◆ **Task description**
In the records below, find the line with "decodeTableWord 16 0xA2F0" and the line with "def pressing (ks". Print both exactly, along with every line between them, and no other line.

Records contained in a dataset
- - - - - - -
-- ==== Sys2Proof/Tests/Slice0.lean ====
section
/-! SUPPORT. Tests of the model: ill-formed parameters and images refused, words written out from the spec's encodings, single steps
from the spec's test vectors (95_test_vectors.md, "V<n>"), and for every statement with hypotheses a witness that meets them. -/

namespace Sys2Proof.Tests

open Sys2Proof.Machine Sys2Proof.Safety

/-! ### Well-formedness: what the checks refuse -/

def paramsAt (fontBase : Addr) : Params := { referenceParams with fontBase := fontBase }

/-- 00_scope.md R10: FONT_BASE 0x1B0 is the last legal one. -/
theorem test_params_wellFormed :
    (paramsAt 0x000).wellFormed = true ∧ (paramsAt 0x1B0).wellFormed = true ∧
    (paramsAt 0x1B1).wellFormed = false ∧ (paramsAt 0xFFF).wellFormed = false := by decide

/-- 70_reset_and_hazards.md R275: 3584 bytes are accepted, 3585 are not. -/
theorem test_image_fits :
    imageFits [] = true ∧ imageFits (List.replicate 3584 0xAB#8) = true ∧
    imageFits (List.replicate 3585 0xAB#8) = false := by
  simp only [imageFits, Config.maxRom, List.length_replicate, List.length_nil]; decide

/-- 30_encoding.md R101: fewer than two bytes, and an opcode of no row, are rejected by name. -/
theorem test_decode_rejects :
    decode [] = .error .truncated ∧ decode [0x12#8] = .error .truncated ∧
    decode [0x80#8, 0x08#8] = .error (.unimplementedInstruction 0x8008#16) := by
  refine ⟨rfl, rfl, rfl⟩

/-! ### Decoding, by words written out from the rows of 30_encoding.md R97 -/

theorem test_decode_flow :
    decodeTableWord 16 0x0BEE = some (.ret 0xB) ∧ decodeTableWord 16 0x1234 = some (.jp 0x234) ∧
    decodeTableWord 16 0x2ABC = some (.call 0xABC) ∧ decodeTableWord 16 0x3A42 = some (.seImm 0xA 0x42) ∧
    decodeTableWord 16 0x4A42 = some (.sneImm 0xA 0x42) ∧ decodeTableWord 16 0x5AB0 = some (.seReg 0xA 0xB 0x0) ∧
    decodeTableWord 16 0x9AB7 = some (.sneReg 0xA 0xB 0x7) ∧ decodeTableWord 16 0xB123 = some (.jpV0 0x123) := by decide

theorem test_decode_alu :
    decodeTableWord 16 0x63C5 = some (.ldImm 0x3 0xC5) ∧ decodeTableWord 16 0x73C5 = some (.addImm 0x3 0xC5) ∧
    decodeTableWord 16 0x83A0 = some (.ldReg 0x3 0xA) ∧ decodeTableWord 16 0x83A1 = some (.orReg 0x3 0xA) ∧
    decodeTableWord 16 0x83A2 = some (.andReg 0x3 0xA) ∧ decodeTableWord 16 0x83A3 = some (.xorReg 0x3 0xA) ∧
    decodeTableWord 16 0x83A4 = some (.addReg 0x3 0xA) ∧ decodeTableWord 16 0x83A5 = some (.sub 0x3 0xA) ∧
    decodeTableWord 16 0x83A6 = some (.shr 0x3 0xA) ∧ decodeTableWord 16 0x83A7 = some (.subn 0x3 0xA) ∧
    decodeTableWord 16 0x83AE = some (.shl 0x3 0xA) ∧ decodeTableWord 16 0xC3F0 = some (.rnd 0x3 0xF0) := by decide

theorem test_decode_index :
    decodeTableWord 16 0xA2F0 = some (.ldI 0x2F0) ∧ decodeTableWord 16 0xF21E = some (.addIVx 0x2) ∧
    decodeTableWord 16 0xF429 = some (.ldFVx 0x4) ∧ decodeTableWord 16 0xF733 = some (.ldBVx 0x7) ∧
    decodeTableWord 16 0xFE55 = some (.ldMemVx 0xE) ∧ decodeTableWord 16 0xFE65 = some (.ldVxMem 0xE) := by decide

theorem test_decode_display :
    decodeTableWord 16 0x00E0 = some (.cls 0x0) ∧ decodeTableWord 16 0xD9A5 = some (.drw 0x9 0xA 0x5) := by decide

theorem test_decode_keys_timers :
    decodeTableWord 16 0xE19E = some (.skp 0x1) ∧ decodeTableWord 16 0xE1A1 = some (.sknp 0x1) ∧
    decodeTableWord 16 0xF307 = some (.ldVxDt 0x3) ∧ decodeTableWord 16 0xF30A = some (.ldVxK 0x3) ∧
    decodeTableWord 16 0xF415 = some (.ldDtVx 0x4) ∧ decodeTableWord 16 0xF418 = some (.ldStVx 0x4) := by decide

/-- 30_encoding.md R98: opcodes next to implemented ones that match no row. -/
theorem test_decode_unimplemented :
    decodeTableWord 16 0x0000 = none ∧ decodeTableWord 16 0x00E1 = none ∧ decodeTableWord 16 0x8008 = none ∧
    decodeTableWord 16 0x800F = none ∧ decodeTableWord 16 0xE19F = none ∧ decodeTableWord 16 0xF0FF = none := by decide

theorem test_encode :
    encode (.ret 0xB) = 0x0BEE#16 ∧ encode (.call 0xABC) = 0x2ABC#16 ∧ encode (.seImm 0xA 0x42) = 0x3A42#16 ∧
    encode (.subn 0x3 0xA) = 0x83A7#16 ∧ encode (.drw 0x9 0xA 0x5) = 0xD9A5#16 ∧ encode (.sknp 0x1) = 0xE1A1#16 ∧
    encode (.ldVxMem 0xE) = 0xFE65#16 := by decide

/-! ### Single steps -/

/-- A Machine right after reset with some registers loaded. -/
def withRegs (l : List (Nibble × Byte)) : State := l.foldl (fun s p => s.setV p.1 p.2) State.reset

/-- The opcode `w` placed at PC and stepped: does the next state satisfy `p`? -/
def after (s : State) (w : Nat) (p : State → Bool) : Bool :=
  match step (s.withFetchWord 16 w) with
  | .next t => p t
  | .fault _ => false
  | .refused _ => false

/-- The error record of a halted state. -/
def record (t : State) : Option ErrorRecord :=
  match t.status with
  | .running => none
  | .halted rec => some rec

/-- A framebuffer with the pixels of row `r` lit as the bits of `w`. -/
def fbRow (r : Fin 32) (w : RowWord) : Framebuffer := blankFb.set r w

def pressing (ks : List (Fin 16)) : State :=
  State.reset.writeKeys (Vector.ofFn fun k : Fin 16 => ks.contains k)

/-- V1. -/
theorem test_jp : after State.reset 0x1234 (fun t => t.pc == 0x0234#16) = true := by decide

/-- V4. -/
theorem test_call :
    after { State.reset with pc := 0x0300#16, sp := 15 } 0x2ABC
      (fun t => t.stack[15] == 0x0302#16 && t.sp == 16 && t.pc == 0x0ABC#16) = true := by decide

/-- V5. -/
theorem test_call_overflow :
    after { State.reset with sp := 16 } 0x2ABC
      (fun t => record t == some ⟨.stackOverflow, some 0x2ABC#16, 0x0200#16⟩ && t.sp == 16) = true := by decide

/-- V6. -/
theorem test_ret :
    after { State.reset with pc := 0x0300#16, sp := 1, stack := State.reset.stack.set 0 0x0206#16 } 0x00EE
      (fun t => t.pc == 0x0206#16 && t.sp == 0 && t.stack[0] == 0x0206#16) = true := by decide

/-- V7. -/
theorem test_ret_underflow :
    after State.reset 0x00EE (fun t => record t == some ⟨.stackUnderflow, some 0x00EE#16, 0x0200#16⟩) = true := by decide

/-- V8, V9. -/
theorem test_se_imm :
    after (withRegs [(3, 0x42)]) 0x3342 (fun t => t.pc == 0x0204#16) = true ∧
    after (withRegs [(3, 0x41)]) 0x3342 (fun t => t.pc == 0x0202#16) = true := by decide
- - - - - - -
◆ **Result of the task**
    decodeTableWord 16 0xA2F0 = some (.ldI 0x2F0) ∧ decodeTableWord 16 0xF21E = some (.addIVx 0x2) ∧
    decodeTableWord 16 0xF429 = some (.ldFVx 0x4) ∧ decodeTableWord 16 0xF733 = some (.ldBVx 0x7) ∧
    decodeTableWord 16 0xFE55 = some (.ldMemVx 0xE) ∧ decodeTableWord 16 0xFE65 = some (.ldVxMem 0xE) := by decide

theorem test_decode_display :
    decodeTableWord 16 0x00E0 = some (.cls 0x0) ∧ decodeTableWord 16 0xD9A5 = some (.drw 0x9 0xA 0x5) := by decide

theorem test_decode_keys_timers :
    decodeTableWord 16 0xE19E = some (.skp 0x1) ∧ decodeTableWord 16 0xE1A1 = some (.sknp 0x1) ∧
    decodeTableWord 16 0xF307 = some (.ldVxDt 0x3) ∧ decodeTableWord 16 0xF30A = some (.ldVxK 0x3) ∧
    decodeTableWord 16 0xF415 = some (.ldDtVx 0x4) ∧ decodeTableWord 16 0xF418 = some (.ldStVx 0x4) := by decide

/-- 30_encoding.md R98: opcodes next to implemented ones that match no row. -/
theorem test_decode_unimplemented :
    decodeTableWord 16 0x0000 = none ∧ decodeTableWord 16 0x00E1 = none ∧ decodeTableWord 16 0x8008 = none ∧
    decodeTableWord 16 0x800F = none ∧ decodeTableWord 16 0xE19F = none ∧ decodeTableWord 16 0xF0FF = none := by decide

theorem test_encode :
    encode (.ret 0xB) = 0x0BEE#16 ∧ encode (.call 0xABC) = 0x2ABC#16 ∧ encode (.seImm 0xA 0x42) = 0x3A42#16 ∧
    encode (.subn 0x3 0xA) = 0x83A7#16 ∧ encode (.drw 0x9 0xA 0x5) = 0xD9A5#16 ∧ encode (.sknp 0x1) = 0xE1A1#16 ∧
    encode (.ldVxMem 0xE) = 0xFE65#16 := by decide

/-! ### Single steps -/

/-- A Machine right after reset with some registers loaded. -/
def withRegs (l : List (Nibble × Byte)) : State := l.foldl (fun s p => s.setV p.1 p.2) State.reset

/-- The opcode `w` placed at PC and stepped: does the next state satisfy `p`? -/
def after (s : State) (w : Nat) (p : State → Bool) : Bool :=
  match step (s.withFetchWord 16 w) with
  | .next t => p t
  | .fault _ => false
  | .refused _ => false

/-- The error record of a halted state. -/
def record (t : State) : Option ErrorRecord :=
  match t.status with
  | .running => none
  | .halted rec => some rec

/-- A framebuffer with the pixels of row `r` lit as the bits of `w`. -/
def fbRow (r : Fin 32) (w : RowWord) : Framebuffer := blankFb.set r w

def pressing (ks : List (Fin 16)) : State :=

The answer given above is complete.